Saved entries:
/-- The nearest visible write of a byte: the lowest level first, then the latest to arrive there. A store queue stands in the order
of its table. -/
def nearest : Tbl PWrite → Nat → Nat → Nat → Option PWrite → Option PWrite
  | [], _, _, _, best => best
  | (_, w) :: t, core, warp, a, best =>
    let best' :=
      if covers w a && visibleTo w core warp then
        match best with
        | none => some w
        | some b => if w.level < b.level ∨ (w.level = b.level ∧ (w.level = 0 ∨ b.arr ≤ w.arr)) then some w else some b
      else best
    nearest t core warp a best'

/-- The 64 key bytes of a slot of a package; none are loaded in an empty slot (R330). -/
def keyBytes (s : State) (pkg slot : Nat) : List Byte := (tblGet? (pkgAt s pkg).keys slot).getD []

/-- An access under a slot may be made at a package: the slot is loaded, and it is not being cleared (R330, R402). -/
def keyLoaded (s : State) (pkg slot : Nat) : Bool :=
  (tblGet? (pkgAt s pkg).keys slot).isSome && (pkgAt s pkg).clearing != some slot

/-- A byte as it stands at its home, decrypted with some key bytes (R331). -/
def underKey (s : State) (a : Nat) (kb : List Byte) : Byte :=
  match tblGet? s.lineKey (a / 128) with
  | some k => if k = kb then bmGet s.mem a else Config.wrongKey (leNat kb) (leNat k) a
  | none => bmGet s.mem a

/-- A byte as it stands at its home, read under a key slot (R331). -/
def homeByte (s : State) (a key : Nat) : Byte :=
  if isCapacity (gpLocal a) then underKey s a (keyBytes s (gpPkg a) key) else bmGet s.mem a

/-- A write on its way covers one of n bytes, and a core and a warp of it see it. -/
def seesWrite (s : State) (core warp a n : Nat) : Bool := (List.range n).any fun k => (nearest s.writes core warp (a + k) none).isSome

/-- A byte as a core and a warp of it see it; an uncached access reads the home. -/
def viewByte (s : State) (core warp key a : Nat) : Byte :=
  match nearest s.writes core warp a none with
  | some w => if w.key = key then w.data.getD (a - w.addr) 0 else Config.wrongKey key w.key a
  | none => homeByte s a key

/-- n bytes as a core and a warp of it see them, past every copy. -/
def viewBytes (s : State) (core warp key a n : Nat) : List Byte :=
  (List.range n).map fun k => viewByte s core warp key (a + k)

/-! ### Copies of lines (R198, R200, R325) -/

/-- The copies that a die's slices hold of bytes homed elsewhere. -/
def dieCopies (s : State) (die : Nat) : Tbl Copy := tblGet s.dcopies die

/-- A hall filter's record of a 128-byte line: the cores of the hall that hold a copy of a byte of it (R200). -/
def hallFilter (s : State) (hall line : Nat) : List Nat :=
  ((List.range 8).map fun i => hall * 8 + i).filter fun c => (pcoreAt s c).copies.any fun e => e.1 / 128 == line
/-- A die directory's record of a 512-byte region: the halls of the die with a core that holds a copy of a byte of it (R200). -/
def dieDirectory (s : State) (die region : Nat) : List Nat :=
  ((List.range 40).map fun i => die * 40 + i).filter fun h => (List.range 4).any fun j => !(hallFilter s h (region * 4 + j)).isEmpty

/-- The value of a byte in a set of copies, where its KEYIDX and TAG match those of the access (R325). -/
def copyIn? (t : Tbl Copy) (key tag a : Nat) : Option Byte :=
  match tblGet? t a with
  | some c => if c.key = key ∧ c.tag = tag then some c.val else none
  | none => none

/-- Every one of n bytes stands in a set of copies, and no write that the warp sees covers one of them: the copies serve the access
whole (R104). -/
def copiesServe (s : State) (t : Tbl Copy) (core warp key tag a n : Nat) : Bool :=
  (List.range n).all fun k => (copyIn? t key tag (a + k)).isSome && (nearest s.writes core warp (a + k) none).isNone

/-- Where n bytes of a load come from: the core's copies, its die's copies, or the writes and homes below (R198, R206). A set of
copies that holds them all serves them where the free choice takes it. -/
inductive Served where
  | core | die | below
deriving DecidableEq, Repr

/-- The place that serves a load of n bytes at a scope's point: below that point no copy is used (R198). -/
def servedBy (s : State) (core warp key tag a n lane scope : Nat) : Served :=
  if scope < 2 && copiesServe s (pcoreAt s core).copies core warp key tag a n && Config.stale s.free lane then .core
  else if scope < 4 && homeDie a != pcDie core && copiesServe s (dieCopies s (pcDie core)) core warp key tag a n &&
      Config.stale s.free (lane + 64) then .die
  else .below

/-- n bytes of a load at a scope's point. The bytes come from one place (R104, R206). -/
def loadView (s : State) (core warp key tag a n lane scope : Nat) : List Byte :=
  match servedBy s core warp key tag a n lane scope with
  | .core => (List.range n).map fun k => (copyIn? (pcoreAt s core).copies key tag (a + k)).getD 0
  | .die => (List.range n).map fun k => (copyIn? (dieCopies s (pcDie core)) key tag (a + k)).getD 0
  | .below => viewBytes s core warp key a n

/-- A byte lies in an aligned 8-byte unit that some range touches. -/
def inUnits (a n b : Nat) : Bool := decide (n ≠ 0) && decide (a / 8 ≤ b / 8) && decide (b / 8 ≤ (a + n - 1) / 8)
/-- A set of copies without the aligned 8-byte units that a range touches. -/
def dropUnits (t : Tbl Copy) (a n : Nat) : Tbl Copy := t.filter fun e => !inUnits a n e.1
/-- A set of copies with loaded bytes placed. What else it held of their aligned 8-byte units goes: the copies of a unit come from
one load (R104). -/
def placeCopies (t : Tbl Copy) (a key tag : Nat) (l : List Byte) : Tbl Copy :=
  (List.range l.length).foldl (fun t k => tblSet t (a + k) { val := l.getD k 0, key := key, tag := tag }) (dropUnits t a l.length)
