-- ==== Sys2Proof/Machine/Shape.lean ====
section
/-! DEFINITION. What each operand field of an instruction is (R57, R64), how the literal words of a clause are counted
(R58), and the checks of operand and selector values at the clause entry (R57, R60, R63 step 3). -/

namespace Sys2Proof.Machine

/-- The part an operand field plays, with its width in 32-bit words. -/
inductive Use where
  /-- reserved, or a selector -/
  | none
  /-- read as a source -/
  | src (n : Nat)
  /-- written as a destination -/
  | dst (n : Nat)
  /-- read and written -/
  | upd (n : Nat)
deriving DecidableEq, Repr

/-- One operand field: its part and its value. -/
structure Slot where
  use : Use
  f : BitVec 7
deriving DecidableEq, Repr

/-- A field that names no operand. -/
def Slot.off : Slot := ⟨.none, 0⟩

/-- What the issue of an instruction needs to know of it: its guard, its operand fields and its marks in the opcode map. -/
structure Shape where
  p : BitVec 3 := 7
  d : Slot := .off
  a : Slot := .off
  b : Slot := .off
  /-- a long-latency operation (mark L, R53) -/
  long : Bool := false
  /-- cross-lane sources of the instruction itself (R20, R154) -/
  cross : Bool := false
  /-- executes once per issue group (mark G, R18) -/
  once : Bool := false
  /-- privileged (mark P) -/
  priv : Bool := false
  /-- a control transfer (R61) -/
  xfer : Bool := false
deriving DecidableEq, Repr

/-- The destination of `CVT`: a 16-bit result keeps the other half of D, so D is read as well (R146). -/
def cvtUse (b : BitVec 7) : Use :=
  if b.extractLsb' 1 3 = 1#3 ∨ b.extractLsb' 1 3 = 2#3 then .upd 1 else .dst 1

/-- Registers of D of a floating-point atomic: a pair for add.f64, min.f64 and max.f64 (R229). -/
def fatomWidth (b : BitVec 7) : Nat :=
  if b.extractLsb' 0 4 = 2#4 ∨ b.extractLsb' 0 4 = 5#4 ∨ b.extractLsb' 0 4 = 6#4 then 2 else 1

● **REQUIRED ACTION**: Output, from the data above, the lines from the line with "clause are counted" to the line with "d : Slot := .off" exactly as they stand, both ends included and nothing else.

● **RESULT OF THE EXERCISE**:
/-! DEFINITION. What each operand field of an instruction is (R57, R64), how the literal words of a clause are counted
(R58), and the checks of operand and selector values at the clause entry (R57, R60, R63 step 3). -/

namespace Sys2Proof.Machine

/-- The part an operand field plays, with its width in 32-bit words. -/
inductive Use where
  /-- reserved, or a selector -/
  | none
  /-- read as a source -/
  | src (n : Nat)
  /-- written as a destination -/
  | dst (n : Nat)
  /-- read and written -/
  | upd (n : Nat)
deriving DecidableEq, Repr

/-- One operand field: its part and its value. -/
structure Slot where
  use : Use
  f : BitVec 7
deriving DecidableEq, Repr

/-- A field that names no operand. -/
def Slot.off : Slot := ⟨.none, 0⟩

/-- What the issue of an instruction needs to know of it: its guard, its operand fields and its marks in the opcode map. -/
structure Shape where
  p : BitVec 3 := 7
  d : Slot := .off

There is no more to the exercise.